I get the obsession w game hardware and that it was Japanese. But this article makes it sound like this was a lost DaVinci sketch book, and these comments liken game design dust to the same.

2 comments

It strikes me as odd that you'd spend the time to read an article on something you don't find interesting, and then go on to write a comment about how uninterested you are. When I come across uninteresting things online I tend to just skip them and carry on with my day.
And it is even further strange that you would write a comment about me writing a comment about how uninterested I am about something.

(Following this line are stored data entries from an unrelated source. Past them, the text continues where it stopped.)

-- ==== Sys2Proof/Laws/Ops.lean ====
section
/-! SUPPORT. What each shared operation can do, said once: the equation of a change, or the cases of an operation that decides. Later proofs cite these instead of unfolding the operation. -/

namespace Sys2Proof.Machine

open Sys2Proof

/-- A part whose recovery is complete takes arrivals. -/
theorem isRunning_of_running {s : State} (h : s.phase = .running) : s.isRunning = true := by simp [State.isRunning, h]

/-! ### The page swap -/

/-- A swap taken: the flag, the active page, the moment, the spout-over hold and PAGE_SWAPPED (R63). -/
theorem takeSwap_eq (s : State) : takeSwap s = { s with
    travel := { s.travel with
      swapPending := false, activePage := otherPage s.travel.activePage
      spoutOver := spoutOverNow { s.travel with activePage := otherPage s.travel.activePage }
        s.store.settings.pourMargin }
    accounts := { s.accounts with
      moment := momentOf (momentOn (s.travel.pages.get (otherPage s.travel.activePage)) s.accounts.credited) }
    events := s.events.raise (.pageSwapped (otherPage s.travel.activePage)) } := rfl

/-- The swap test takes the swap when it is pending and ready, and otherwise changes nothing (R63). -/
theorem swapTest_cases (s : State) :
    (s.travel.swapPending = true ∧ swapReady s = true ∧ swapTest s = takeSwap s) ∨
    (¬ (s.travel.swapPending = true ∧ swapReady s = true) ∧ swapTest s = s) := by
  unfold swapTest
  by_cases h : (s.travel.swapPending && swapReady s) = true
  · rw [if_pos h]; simp at h; exact .inl ⟨h.1, h.2, rfl⟩
  · rw [if_neg h]; simp at h; exact .inr ⟨fun hh => by simp [h hh.1] at hh, rfl⟩

theorem swapTest_of_not_pending {s : State} (h : s.travel.swapPending = false) : swapTest s = s := by
  simp [swapTest, h]

/-- The swap test does not look at the governor. -/
theorem swapTest_governor (s : State) (g : Governor) : swapTest { s with governor := g } = { swapTest s with governor := g } := by
  unfold swapTest
  by_cases h : (s.travel.swapPending && swapReady s) = true
  · rw [if_pos h, if_pos (show (s.travel.swapPending && swapReady { s with governor := g }) = true from h)]; rfl
  · rw [if_neg h, if_neg (show ¬ (s.travel.swapPending && swapReady { s with governor := g }) = true from h)]

/-- The swap test does not look at the answer kept. -/
theorem swapTest_answer (s : State) (a : Option (Station × Answer)) :
    swapTest { s with answer := a } = { swapTest s with answer := a } := by
  unfold swapTest
  by_cases h : (s.travel.swapPending && swapReady s) = true
  · rw [if_pos h, if_pos (show (s.travel.swapPending && swapReady { s with answer := a }) = true from h)]; rfl
  · rw [if_neg h, if_neg (show ¬ (s.travel.swapPending && swapReady { s with answer := a }) = true from h)]

/-! ### The plan -/

/-- A change of the plan moves the revision and raises PLAN_CHANGED with it (R94). -/
theorem bumpRevision_eq (s : State) : bumpRevision s = { s with
    plan := { s.plan with revision := (s.plan.revision + 1) % 65536 }
    events := s.events.raise (.planChanged ((s.plan.revision + 1) % 65536)) } := rfl

/-- A cutoff reason recorded in the ACTIVE step (R106). -/
theorem recordCutoff_eq (r : CutoffReason) (s : State) : recordCutoff r s = { s with
    plan := { s.plan with
      revision := (s.plan.revision + 1) % 65536
      steps := s.plan.steps.map (fun st => if st.isActive then { st with cutoffReason := some r } else st) }
    events := s.events.raise (.planChanged ((s.plan.revision + 1) % 65536)) } := rfl

/-- The ACTIVE step after a change that keeps it ACTIVE. -/
theorem activeStep_updateActive (p : Plan) (f : Step → Step) (st : Step) (ha : activeStep p = some st)
    (hf : ∀ x : Step, x.isActive = true → (f x).isActive = true) : activeStep (p.updateActive f) = some (f st) := by
  simp only [activeStep, Plan.updateActive] at *
  rw [List.find?_map]
  have h1 : (Step.isActive ∘ fun st => if st.isActive = true then f st else st) = Step.isActive := by
    funext x; simp only [Function.comp]; by_cases h : x.isActive = true <;> simp [h, hf]
  rw [h1, ha]; simp [List.find?_some ha]

/-- The ACTIVE step of a plan with none, once a step that it holds is made ACTIVE. -/
theorem find_active_updateId (l : List Step) (f : Step → Step) (st : Step) (hp : l.Pairwise (fun a b => a.id ≠ b.id))
    (hm : st ∈ l) (hn : ∀ x ∈ l, x.isActive = false) (hf : (f st).isActive = true) :
    (l.map (fun x => if x.id == st.id then f x else x)).find? Step.isActive = some (f st) := by
  induction l with
  | nil => simp at hm
  | cons a l ih =>
    rw [List.pairwise_cons] at hp
    by_cases ha : a.id = st.id
    · have : a = st := by
        rcases List.mem_cons.1 hm with h | h
        · exact h.symm
        · exact absurd ha (hp.1 st h)
      subst this; simp [hf]
    · have hm' : st ∈ l := by
        rcases List.mem_cons.1 hm with h | h
        · subst h; exact absurd rfl ha
        · exact h
      have h1 : a.isActive = false := hn a (by simp)
      simp only [List.map_cons, beq_iff_eq, ha, if_false]
      rw [List.find?_cons_of_neg (by simp [h1])]
      simpa using ih hp.2 hm' (fun x hx => hn x (List.mem_cons_of_mem _ hx))

/-! ### Feed -/

/-- The ceiling outside DRIBBLE (R115). -/
theorem ceilingNow_of_not_dribble (s : State) (h : s.governor.state ≠ .dribble) :
    ceilingNow s = feedCeiling s (activeMaximum s) := by
  simp only [ceilingNow, feedCeiling]; rw [if_neg h]
  cases activeMaximum s <;> simp <;> split <;> simp_all [Nat.min_comm]

/-- The ceiling in DRIBBLE (R115). -/
theorem ceilingNow_of_dribble (s : State) (h : s.governor.state = .dribble) :
    ceilingNow s = min (feedCeiling s (activeMaximum s)) s.store.settings.dribbleLevel := by
  simp only [ceilingNow, feedCeiling]; rw [if_pos h]
  cases activeMaximum s <;> simp <;> split <;> simp_all [Nat.min_comm, Nat.min_left_comm]

/-- The ceiling's terms stand in the requested level, the dust stage and the settings. -/
theorem feedCeiling_congr (s s' : State) (m : Option Nat) (h1 : s'.governor.requested = s.governor.requested)
    (h2 : s'.dust = s.dust) (h3 : s'.store = s.store) : feedCeiling s' m = feedCeiling s m := by
  simp [feedCeiling, h1, h2, h3]

/-- Recomputing the ceiling: the ceiling, the level that falls to it, its duty, and RUNNING below it (R115). -/
theorem recomputeCeiling_eq (s : State) : recomputeCeiling s = { s with
    governor := { s.governor with
      ceiling := ceilingNow s
      level := min s.governor.level (ceilingNow s)
      dutyStaged := if ceilingNow s < s.governor.level then duty (ceilingNow s) else s.governor.dutyStaged
      state := if s.governor.level < ceilingNow s ∧ s.governor.state = .running then .ramping
        else s.governor.state } } := by
  unfold recomputeCeiling setLevel
  by_cases h : ceilingNow s < s.governor.level
  · have h2 : ¬ s.governor.level < ceilingNow s := by omega
    simp [h, h2, Nat.min_eq_right (Nat.le_of_lt h)]
  · have h1 : min s.governor.level (ceilingNow s) = s.governor.level := Nat.min_eq_left (by omega)
    by_cases h2 : s.governor.level < ceilingNow s ∧ s.governor.state = .running
    · simp [h, h1, h2]
    · simp [h, h1, h2]

/-- Recomputing the ceiling with the gate shut leaves the level, the duty and the state. -/
theorem recomputeCeiling_of_level_zero (s : State) (h : s.governor.level = 0) (hs : s.governor.state ≠ .running) :
    recomputeCeiling s = { s with governor := { s.governor with ceiling := ceilingNow s } } := by
  rw [recomputeCeiling_eq]
  simp [h, hs]

/-- A pause cause in IDLE does nothing (R123). -/
theorem pauseCause_idle (r : PauseReason) (s : State) (h : s.governor.state = .idle) : pauseCause r s = s := by
  simp [pauseCause, h]

/-- A pause cause in CUTOFF clears clean (R123). -/
theorem pauseCause_cutoff (r : PauseReason) (s : State) (h : s.governor.state = .cutoff) :
    pauseCause r s = { s with governor := { s.governor with clean := false } } := by
  simp [pauseCause, h]

/-- A pause cause in PAUSED adds a reason that is not in the set (R123). -/
theorem pauseCause_paused (r : PauseReason) (s : State) (h : s.governor.state = .paused) :
    pauseCause r s = if s.governor.pauseSet.has r then s
      else { s with
        governor := { s.governor with pauseSet := s.governor.pauseSet.add r }
        events := s.events.raise (.feedPaused r) } := by
  simp only [pauseCause, h]; rfl

/-- A pause cause in a feeding state shuts the gate and enters PAUSED (R123). -/
theorem pauseCause_feeding (r : PauseReason) (s : State) (h : s.governor.state.feeding = true) :
    pauseCause r s = { s with
      governor := s.governor.pausedFor r (ceilingLeft s), events := s.events.raise (.feedPaused r) } := by
  unfold pauseCause
  cases hs : s.governor.state <;> simp_all [GovernorState.feeding, leftDribble, shutGate, raise, ceilingLeft]
  rw [recomputeCeiling_of_level_zero _ rfl (by simp), ceilingNow_of_not_dribble _ (by simp)]
  rfl

/-- Steps 1 to 3 of a cutoff (R118). -/
theorem enterCutoff_eq (s : State) : enterCutoff s = { s with
    governor := { s.governor with
      state := .cutoff, feedPermit := false, level := 0, dutyStaged := 0
      tail := if s.governor.state.feeding then 0 else s.governor.tail
      pauseSet := PauseSet.empty
      ceiling := ceilingLeft s } } := by
  unfold enterCutoff
  cases hs : s.governor.state <;> simp [leftDribble, shutGate, ceilingLeft, hs]
  rw [recomputeCeiling_of_level_zero _ rfl (by simp), ceilingNow_of_not_dribble _ (by simp)]
  rfl

/-- Feed starts from level 0 (R114, R124). -/
theorem openGate_eq (g : GovernorState) (s : State) (h : g ≠ .running) : openGate g s = { s with
    governor := { s.governor with
      state := g, feedPermit := true, level := 0, dutyStaged := 0
      ceiling := ceilingNow { s with governor := { s.governor with state := g } } } } := by
  unfold openGate
  rw [recomputeCeiling_of_level_zero _ rfl (by simpa using h)]
  rfl

/-! ### Masses -/

/-- A sum of masses that fits is the sum. -/
theorem massAdd_of_fits (a b : Nat) (h : a + b < 2 ^ 64) : massAdd a b = a + b := by
  simp only [massAdd]; rw [if_pos h]

/-- A moment that fits is held as it is. -/
theorem momentOf_of_fits (m : Int) (h1 : -2 ^ 63 ≤ m) (h2 : m < 2 ^ 63) : momentOf m = m := by
  simp only [momentOf]; rw [if_pos ⟨h1, h2⟩]

/-- The line total after a shift keeps to the sum of the masses (R14). -/
theorem lineMass_shift (line : List Entry) (e : Entry) :
    lineMass (line.tail ++ [e]) + (line.headD Entry.empty).mass = lineMass line + e.mass := by
  cases line <;> simp [lineMass, Entry.empty]; omega

/-! ### The recovery booking -/

theorem foldl_bookSlot (l : List Slot) (hn : l.Nodup) (v : Vector Lot 16) (i : Slot) :
    (l.foldl bookSlot v).get i = if i ∈ l then (v.get i).book else v.get i := by
  induction l generalizing v with
  | nil => simp
  | cons a l ih =>
    rw [List.foldl_cons, ih (List.nodup_cons.1 hn).2, bookSlot, get_set]
    by_cases h : i = a
    · subst h; simp [(List.nodup_cons.1 hn).1]
    · simp [h]

/-- The first `n` slots are booked once, and no other (R176). -/
theorem bookFirst_lot (n : Nat) (s : State) (i : Slot) : (bookFirst n s).accounts.lots.get i =
    if i.val < n then (s.accounts.lots.get i).book else s.accounts.lots.get i := by
  simp only [bookFirst]
  have h : allSlots = List.finRange 16 := by decide
  rw [foldl_bookSlot _ ((h ▸ List.nodup_finRange 16).sublist (List.take_sublist _ _)), h]
  have : i ∈ (List.finRange 16).take n ↔ i.val < n := by
    simp [List.mem_take_iff_getElem, Fin.ext_iff, i.isLt, and_comm]
  simp [this]

/-- Every slot is booked once (R176). -/
theorem bookLoss_lot (s : State) (i : Slot) : (bookLoss s).accounts.lots.get i = (s.accounts.lots.get i).book := by
  rw [bookLoss, bookFirst_lot, if_pos (by omega)]

end Sys2Proof.Machine
end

A very odd world indeed. How far down the rabbit hole can we go?
The interest mystifies me too.

OK, it's rare. Everything that flopped is rare. But there are millions of flops. I get that SEGA has a following. But even when SEGA was selling like hotcakes, SEGA fans were not interested in this. Why the interest now?

Genuinely curious.

I think the interest comes from the fact that it is the last "home" console by SEGA before going software only. It's also due to the fact that Sega gave its approval to release disc images that allows emulation. A big Japanese company approving this kind of work is kind of unprecedented.
Exactly this. I think too there's some homage to those who were die-hard Sega fans, and who continue to be, that find this piece of hardware an extraordinary find.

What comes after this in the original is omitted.